The file is sorted by the first field, the food's Nutrient Databank Number
(NDB). Each line provides nutrient information for 100 grams of that food.
Your task is to provide a function that will search this nutrient database
for a food and provide information about it.
def nutrient_report(food, weight=100)
# print report to stdout
end
Parameter **food** will be a string that is the food to locate. Keep in mind
that there may be multiple entries that will simply match (a la grep) the
parameter provided. You should only report on one of these foods at this time;
which one to choose is up to you. You may want to consider a metric such as
the Levenshtein Distance (http://en.wikipedia.org/wiki/Levenshtein_distance)
while comparing food names against the search string.
Parameter **weight** is the weight to measure in grams, defaulting to 100.

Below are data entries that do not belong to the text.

-- ==== Sys2Proof/Tests/Slice0.lean ====
section
/-! SUPPORT. Tests: the ill-formed terms that WellFormed refuses, command records written out from spec 10, worked
figures of the spec, and for each statement with hypotheses a witness that meets them, clause by clause. -/

namespace Sys2Proof.Tests.Slice0

open Sys2Proof Sys2Proof.Machine

/-! ### WellFormed -/

def beat : Beat := ⟨1, 0xF⟩
def readAt (a : W32) : HostAccess := ⟨false, .single a beat⟩
def writeAt (a : W32) : HostAccess := ⟨true, .single a beat⟩

/-- UNKNOWN_OPCODE and URGENT_UNKNOWN carry what no other row names: the last named values are refused, the next are
not. -/
theorem test_wellFormed_refuses_named_codes :
    (Instr.unknownOpcode 0x0D).wellFormed = false ∧ (Instr.unknownOpcode 0x0E).wellFormed = true ∧
      (Instr.urgentUnknown 3).wellFormed = false ∧ (Instr.urgentUnknown 4).wellFormed = true := by decide

/-- An ill-formed term faults. -/
theorem test_illFormed_faults :
    exec (.unknownOpcode 0x0D) State.reset = .fault .noSuchCommand ∧
      exec (.urgentUnknown 3) State.reset = .fault .noSuchCommand := ⟨rfl, rfl⟩

/-! ### Records written out from spec 10 -/

/-- R180: SET MODE of pass 5 to OOS (code 3): bytes 03 05 03. -/
theorem test_decode_setMode : decodeRecord ⟨0x00030503, 0, 0, 0⟩ = .setMode 5 3 := by decide

/-- R180: SET OFFSET of channel 37 to −5: byte 0 is 06, byte 1 is 25, bytes 4 and 5 are FB FF. -/
theorem test_decode_setOffset : decodeRecord ⟨0x00002506, 0x0000FFFB, 0, 0⟩ = .setOffset 37 0xFFFB := by decide

/-- R180: EXPORT of passes 0 and 2 with the hot list from the list at 0x00045670. -/
theorem test_decode_export : decodeRecord ⟨0x0001050B, 0, 0x00045670, 0⟩ = .exportStart 5 1 0x00045670 := by decide

/-- R180, R163: reserved bytes are ignored, and opcode 0x0E names no command. -/
theorem test_decode_nop_and_unknown :
    decodeRecord ⟨0xFFFFFF00, 7, 7, 7⟩ = .nop ∧ decodeRecord ⟨0x0E, 0, 0, 0⟩ = .unknownOpcode 0x0E := by decide

/-! ### Figures the spec works out -/

/-- R1's three examples. -/
theorem test_q : q 408 16 = 26 ∧ q (-408) 16 = -25 ∧ q (-188) 3 = -63 := by decide

/-- The breakpoints of the example curve that spec 04 names. -/
def curve : List Breakpoint := [⟨0, 0⟩, ⟨4096, 1000⟩, ⟨24905, 6000⟩, ⟨29129, 7000⟩, ⟨52410, 13000⟩]

def chan37 : ChannelCfg := ⟨true, 0, 12, 300⟩

/-- Spec 04, Worked case: 12,000 counts with a cold junction of 350 and an offset of 12 give 6137, GOOD. -/
theorem test_conversion_worked :
    judge false 350 ⟨12000, false, false⟩ chan37 curve none = ⟨none, some 6137⟩ := by decide

/-- Spec 04, Further cases: the curve's ends, an inner breakpoint, and the cold junctions that are not valid. -/
theorem test_conversion_further :
    judge false 350 ⟨-300, false, false⟩ ⟨true, 0, -5, 0⟩ curve none = ⟨none, some 199⟩ ∧
      judge false 0 ⟨2048, false, false⟩ ⟨true, 0, 0, 0⟩ curve none = ⟨none, some 1000⟩ ∧
      judge false 350 ⟨-1000, false, false⟩ chan37 curve none = ⟨some .outOfCurve, some 12⟩ ∧
      judge false 350 ⟨30000, false, false⟩ chan37 curve none = ⟨some .outOfCurve, some 13012⟩ ∧
      judge false (-20) ⟨0, false, false⟩ chan37 curve none = ⟨some .cjBad, none⟩ ∧
      judge false 1050 ⟨0, false, false⟩ chan37 curve none = ⟨some .cjBad, none⟩ := by decide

(Recall that the nutrient information of each record of the database is
based upon 100 grams.) Your report should output numerical information that
corresponds to the weight requested. There is information in the document
provided that explains how to adjust for weight.
The output you provide is mostly up to you, but should include as a minimum:
+ Full food name (as found in the database, not the search string)
+ Food weight (as provided to the function)
+ Nutrient values for:
- Water
- Protein
- Carbohydrates (the `Carbohydrt` field)
- Fats (sum of the fields `FA_Sat`, `FA_Mono` and `FA_Poly`)
A few more things to consider. First, the database contains information for
over 7,500 food items. That may be a lot to search and do string comparisons
on. If you find your searches going very slowly, consider caching the data
to a more search-efficient format.
Second, consider writing some tests with database integrity in mind. For
example, at a quick glance, it appears that all the food names are presented
in the database in full-caps. But if you base your search on this assumption,
you may miss at least one food (or perhaps more) in your search, as at least
one food was entered into ABBREV.txt in mixed-case. There may be other errors
in the file, so consider doing a few sanity checks on the data file before
diving into the heart of the quiz. (Feel free to post integrity test code
to the mailing list before the waiting period is up.)
Third, and finally, part of the goal here is to make available another
large, interesting database for future Ruby Quiz problems. There are plenty
of opportunities available here... meal planning is just one example.
Keep this in mind while designing your solution: we want a firm foundation
for searching this nutrient database so that future problems can focus on
examining the results of the search.